Why do some people spend their time thinking about accomplishing tasks whereas others tend to reflect on their relationships? What personal characteristics determine whether people will flourish versus flounder in particular domains? Why are some people successful at reaching their personal goals whereas others fail when faced with distractions and obstacles? Why do some individuals display enhanced well-being after reaching their goals whereas others do not? These are the types of questions that motivational researchers have sought to answer over the past 50 years. The classic approach to these questions involved the assessment of individual differences in the strength of psychological needs for achievement, affiliation, and power. Such needs were conceptualized as relatively stable dispositions that are learned early in life and that predispose individuals to strive for certain classes of goals. Whether such needs are best measured through content-analysis of verbal material or via self-report of goal preferences has been the topic of lively debate. More recently, an alternative conception of needs as necessary psychological nutriments rather than collections of desires has been proposed. Three essential needs have been identified – for autonomy, competence, and relatedness – and the focus has shifted to examining the extent to which goal selection and subsequent self-regulatory efforts support versus hinder the satisfaction of these needs.

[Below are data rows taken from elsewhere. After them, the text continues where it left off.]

/-- BLKADDR with at least one column and a `PIXEL_SIZE` of at least 1 answers row, column and square of R138, and draws
nothing. -/
theorem exec_blkaddr_stated (k : Nat) {m : Nat} {s : State} (hm : m ≠ 0) (hsize : s.pixelSize.toNat ≠ 0) :
    exec (.blkaddr k m) s = .next { s with
      result := .block (blockRow k m) (blockCol k m) (blockArea k m s.pixelSize.toNat) } := by
  have hdraws : ¬ (m = 0 ∨ s.pixelSize.toNat = 0) := not_or.mpr ⟨hm, hsize⟩
  simp only [exec, execBlkaddr, answer, blockArea, if_neg hm, if_neg hsize, if_neg hdraws]

/-- Settles O36: each operand in its range selects the number the rule states; the least root is `ceilSqrt_least`, and row and
column determine the block index by `blockRow_blockCol`. -/
theorem plannerOperationsAnswerTheLayout : Obligations.PlannerOperationsAnswerTheLayout := by
  intro s
  refine ⟨fun nch novf hnch hnovf => answerNat_stated ?total _ s,
    fun t hlow hhigh => ⟨ceilSqrt t, answerNat_stated ?csqrt _ s, ceilSqrt_least t⟩,
    fun n hlow hhigh hsize => answerNat_stated ?side _ s,
    fun k m hm hsize => ⟨blockRow k m, blockCol k m, exec_blkaddr_stated k (Nat.ne_of_gt hm) (Nat.ne_of_gt hsize),
      blockRow_blockCol k m, Nat.mod_lt k hm⟩⟩
  case total => simp [Config.chunkMax, Config.ovfMax, hnch, hnovf]
  case csqrt => simp [Config.nMax, hlow, hhigh]
  case side => simp [Config.nMax, hlow, hhigh, hsize]

/-- A block of `PIXEL_SIZE = 0` has no pixel, so a block with a pixel has a positive size. -/
theorem blockArea_size_pos {k m s x y : Nat} (h : (blockArea k m s).contains x y = true) : 0 < s := by
  obtain ⟨hleft, hright, -⟩ := blockArea_contains_iff.mp h
  omega

/-- Settles O38: containment from where a block ends (`blockArea_inside`), then `blockArea_disjoint` and
`blockArea_covers`. -/
theorem blocksTileTheCanvas : Obligations.BlocksTileTheCanvas := by
  refine fun n s => ⟨fun k x y hk hxy => ?inside,
    fun k k' x y h h' => blockArea_disjoint (blockArea_size_pos h) h h', fun x y hx hy => blockArea_covers hx hy⟩
  case inside =>
    obtain ⟨hright, hbottom⟩ := blockArea_inside (s := s) hk
    obtain ⟨-, hx, -, hy⟩ := blockArea_contains_iff.mp hxy
    exact ⟨lt_of_lt_of_le hx hright, lt_of_lt_of_le hy hbottom⟩

end Sys2Proof.Machine

namespace Sys2Proof.Machine

/-! ### The layout that ENCODE and PLAN leave (R150, R158) -/

/-- The block size of an accepted input is within the greatest `PIXEL_SIZE_MAX` there is (D7). -/
theorem hasInput_size_le {s : State} {input : List Byte} (hcfg : s.cfg.wf = true) (h : s.hasInput input) :
    s.pixelSize.toNat ≤ 134217727 :=
  le_trans (pixelSize_usable h.2.1).2 (cfg_sizeMax hcfg)

/-- The planner's registers hold the layout of every accepted input. -/
theorem hasInput_describes {s : State} {input : List Byte} (hcfg : s.cfg.wf = true) (h : s.hasInput input) :
    (planOf (overflowPass s.base (chunkBytes input)) s.pixelSize.toNat).describes s.base s.pixelSize.toNat input :=
  planOf_describes (hasInput_chunks h) (hasInput_size_le hcfg h)

/-- Settles O12: PLAN's end for an accepted input (`execPlan_ok`) writes the registers that `hasInput_describes` speaks of. -/
theorem planWritesTheLayout : Obligations.PlanWritesTheLayout :=
  fun s _ hcfg hin => ⟨_, execPlan_ok hin, rfl, hasInput_describes hcfg hin, statusErr_withErr 0 s.status,
    statusPhase_withErr 0 s.status, statusHigh_withErr 0 s.status⟩

/-- Settles O13: ENCODE writes the registers that PLAN writes, and its canvas has the side of step 4 (`paint_cw`, `paint_ch`),
which is the one in `SIDE`. -/
theorem encodeWritesTheLayoutAndSizesTheCanvas : Obligations.EncodeWritesTheLayoutAndSizesTheCanvas :=
  fun s _ hcfg hin => ⟨_, execEncode_ok hin, rfl, hasInput_describes hcfg hin, paint_cw _ _, paint_ch _ _,
    statusErr_withErr 0 s.status, statusPhase_withErr 0 s.status, statusHigh_withErr 0 s.status⟩

/-- Settles O15: the canvas is painted from the chunks, the block size and the base color (`execEncode_ok`), and the chunks do
not see zero bytes within the last chunk (`chunkBytes_append_zeros`). -/
theorem encodedCanvasIsAFunctionOfTheInput : Obligations.EncodedCanvasIsAFunctionOfTheInput := by
  intro s s' t t' input zeros hin hin' hzeros hsize hbase h h'
  obtain rfl := Host.Outcome.next.inj ((execEncode_ok hin).symm.trans h)
  obtain rfl := Host.Outcome.next.inj ((execEncode_ok hin').symm.trans h')
  dsimp only
  rw [chunkBytes_append_zeros input zeros hzeros, hsize, hbase]

/-! ### ENCODE as its block instructions, one by one (R150, R154 to R156) -/

/-- Steps 5 to 7 of R150, from any sequencer state and canvas: the data blocks, the separator, the overflow blocks. -/
def emitLayout (size : Nat) (q : Seq) (x : Seq × Canvas) : Seq × Canvas :=
  emitBlocks size .ovf (q.orb.map recPack)
    (emitBlocks size .sep [Pixel.zero] (emitBlocks size .data (q.colors.map dataPixel) x))

/-- ENCODE paints by `emitLayout`, from the canvas of step 4. -/
theorem paint_eq_emitLayout (q : Seq) (size : Nat) :
    paint q size = emitLayout size q (sizedSeq q, sizedCanvas q size) := rfl

/-- What steps 5 to 7 paint depends on the block index, the columns and the canvas they start from alone. -/
theorem emitLayout_agree (size : Nat) (q : Seq) {x y : Seq × Canvas} (hk : x.1.k = y.1.k) (hcols : x.1.cols = y.1.cols)
    (hcanvas : x.2 = y.2) : (emitLayout size q x).2 = (emitLayout size q y).2 := by
  have hdata := emitBlocks_agree size .data (q.colors.map dataPixel) hk hcols hcanvas
  have hsep := emitBlocks_agree size .sep [Pixel.zero]
    (x := emitBlocks size .data (q.colors.map dataPixel) x) (y := emitBlocks size .data (q.colors.map dataPixel) y)
    (by simp [hk]) (by simp [hcols]) hdata
  exact emitBlocks_agree size .ovf _ (by simp [hk]) (by simp [hcols]) hsep

/-- The block index advances by one for each block of the layout (R22). -/
theorem emitLayout_k (size : Nat) (q : Seq) (x : Seq × Canvas) : (emitLayout size q x).1.k = x.1.k + passTotal q := by
  simp only [emitLayout, emitBlocks_k, List.length_map, List.length_singleton, passTotal, totalBlocks]
  omega

/-- The chunk index advances by one for each data block (R40). -/
theorem emitLayout_i (size : Nat) (q : Seq) (x : Seq × Canvas) : (emitLayout size q x).1.i = x.1.i + q.colors.length := by
  simp [emitLayout, emitBlocks_i]

/-- The record index advances by one for each overflow block (R40). -/
theorem emitLayout_j (size : Nat) (q : Seq) (x : Seq × Canvas) : (emitLayout size q x).1.j = x.1.j + q.orb.length := by
  simp [emitLayout, emitBlocks_j]

/-- A colour's block instruction emits its data block (R82). -/
theorem dataInstrs_blocks (colors : List Rgb) :
    List.Forall₂ (fun i p => blockPixel i = some p ∧ instrZone i = .data)
      (colors.map fun c => .blkData c.r c.g c.b) (colors.map dataPixel) := by
  induction colors with
  | nil => exact .nil
  | cons c colors ih => exact .cons ⟨rfl, rfl⟩ ih

/-- A record's block instruction emits its overflow block, whichever its channel (R84). -/
theorem recordInstr_block (r : Record) :
    blockPixel (recordInstr r) = some (recPack r) ∧ instrZone (recordInstr r) = .ovf := by
  obtain ⟨idx, chan, mag⟩ := r
  cases chan <;> exact ⟨rfl, rfl⟩

theorem recordInstrs_blocks (orb : List Record) :
    List.Forall₂ (fun i p => blockPixel i = some p ∧ instrZone i = .ovf) (orb.map recordInstr) (orb.map recPack) := by
  induction orb with
  | nil => exact .nil
  | cons r orb ih => exact .cons (recordInstr_block r) ih

/-- The block instructions of a layout, run one by one on a canvas with room for all of its blocks, do steps 5 to 7. -/
theorem execAll_blockProgram {q : Seq} {s : State} {n : Nat} (hn : s.seq.cols = n) (hk : s.seq.k + passTotal q ≤ n * n)
    (hw : s.canvas.cw.toNat = n * s.pixelSize.toNat) (hh : s.canvas.ch.toNat = n * s.pixelSize.toNat) :
    execAll (blockProgram q) s = .next { s with
      seq := (emitLayout s.pixelSize.toNat q (s.seq, s.canvas)).1
      canvas := (emitLayout s.pixelSize.toNat q (s.seq, s.canvas)).2 } := by
  have hsep : List.Forall₂ (fun i p => blockPixel i = some p ∧ instrZone i = .sep) [.blkSep] [Pixel.zero] :=
    .cons ⟨rfl, rfl⟩ .nil
  simp only [passTotal, totalBlocks] at hk
  rw [blockProgram, execAll_append, execAll_append,
    execAll_blocks (dataInstrs_blocks q.colors) hn (by simp; omega) hw hh]
  dsimp only
  rw [execAll_blocks hsep (by simpa using hn) (by simp; omega) (by simpa using hw) (by simpa using hh)]
  dsimp only
  rw [execAll_blocks (recordInstrs_blocks q.orb) (by simpa using hn) (by simp; omega) (by simpa using hw) (by simpa using hh)]
  rfl

/-- Settles O16: the canvas of step 4 has room for the whole layout (`hasInput_describes`), so its instructions complete
(`execAll_blockProgram`), paint what ENCODE paints (`emitLayout_agree`) and count as `emitLayout_k`, `_i` and `_j` say. -/
theorem encodeIsItsBlocksOneByOne : Obligations.EncodeIsItsBlocksOneByOne := by
  intro s input hcfg hin
  have hdescribes := hasInput_describes hcfg hin
  obtain ⟨hnchunk, htotal, hnside⟩ := describes_pass hdescribes
  obtain ⟨-, hnovf, -, hroom, -, hside⟩ := hdescribes
  refine ⟨_, _, execEncode_ok hin, execAll_blockProgram rfl ?room hside hside, ?canvas, ?k, ?i, ?j⟩
  case room =>
    rw [htotal] at hroom
    simpa [Seq.initial] using hroom
  case canvas =>
    dsimp only
    rw [paint_eq_emitLayout]
    exact emitLayout_agree _ _ rfl hnside rfl
  case k => simp [emitLayout_k, htotal, Seq.initial]
  case i => simp [emitLayout_i, hnchunk, Seq.initial]
  case j => simp [emitLayout_j, hnovf, recordsFrom_length, Seq.initial]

Assessing Motives in Imaginative Story Content

Fifty years have passed since McClelland, Atkinson, and their colleagues (1953) began a research tradition founded on the assumption that there is a pattern and organization to the flow of human behaviour which can partly be understood in terms of underlying psychological motive dispositions such as the need for achievement or the need for affiliation. These psychological motives were conceptualized as enduring features of personality that energized, directed, and selected wide varieties of behaviour and experience. Individual differences in the strength of various motives were thought to be most directly assessed by examining the content of people's imaginative thoughts. This belief was based on the assumption that expressive behaviours, such as fantasies, reflected internal motive dispositions more uniquely than did perception, action, or judgement which are strongly influenced by determinants in external reality (McClelland, 1988).

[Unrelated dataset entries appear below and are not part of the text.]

-- ==== Sys2Proof/Word.lean ====
section
/-!
DEFINITION. The word types of the Psimen T16 fabric and their plainest arithmetic.
-/
namespace Sys2Proof

/-- A byte (R5). -/
abbrev Byte := BitVec 8
/-- The contents of one 32-bit register (R7). -/
abbrev Word := BitVec 32
/-- A 64-bit value: an event value, an atomic operand, a data word of a line (R2). -/
abbrev Dword := BitVec 64
/-- One 64-byte line, byte `i` in bits `[8i+7 : 8i]` (R2, R5). -/
abbrev Line := BitVec 512

/-- Number of a cove, C0 to C15 (R2). -/
abbrev CoveId := Fin 16
/-- Number of a stack, a stack channel controller, a shoal pair or a sweep engine (R3). -/
abbrev StackId := Fin 32
/-- Number of a tide master: 0 to 15 the coves', 16 the management tide (R70). -/
abbrev TideId := Fin 17
/-- Number of a tide tap (R74). -/
abbrev TapId := Fin 292
/-- Number of a beacon source (R290). -/
abbrev SourceId := Fin 1024
/-- Number of a beacon target (R2). -/
abbrev TargetId := Fin 64
/-- Number of a voltage island (R2). -/
abbrev IslandId := Fin 6
/-- Number of a clock domain (R2). -/
abbrev DomainId := Fin 100
/-- Number of a queue of a cove, or of a table slot, or of a GP engine: 0 to 63. -/
abbrev Idx64 := Fin 64

end Sys2Proof
end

The most widely used motive scoring system was developed to assess the need for achievement. Respondents are asked to write brief stories in response to four to six ambiguous picture cues (e.g. a picture of an architect at his desk with a photo of his family in front of him). The written stories are coded according to a detailed and explicit scoring system. Scoring is based on the presence and level of elaboration of achievement themes. The scoring system was developed by comparing the thematic content of stories told by individuals whose achievement motive had been experimentally aroused versus participants in a neutral condition. The nAch scoring system is objective, quantitative, and yields high levels of agreement among trained coders. It has been validated with participants from cultures as diverse as Germany, Japan, and Brazil. Similar scoring systems were developed to assess the needs for power and affiliation. The most recent versions of the content-coding systems for social motives are available in the Handbook of Thematic Content Analysis (Smith, 1992). (Table 1 provides references for all instruments discussed in the present entry.)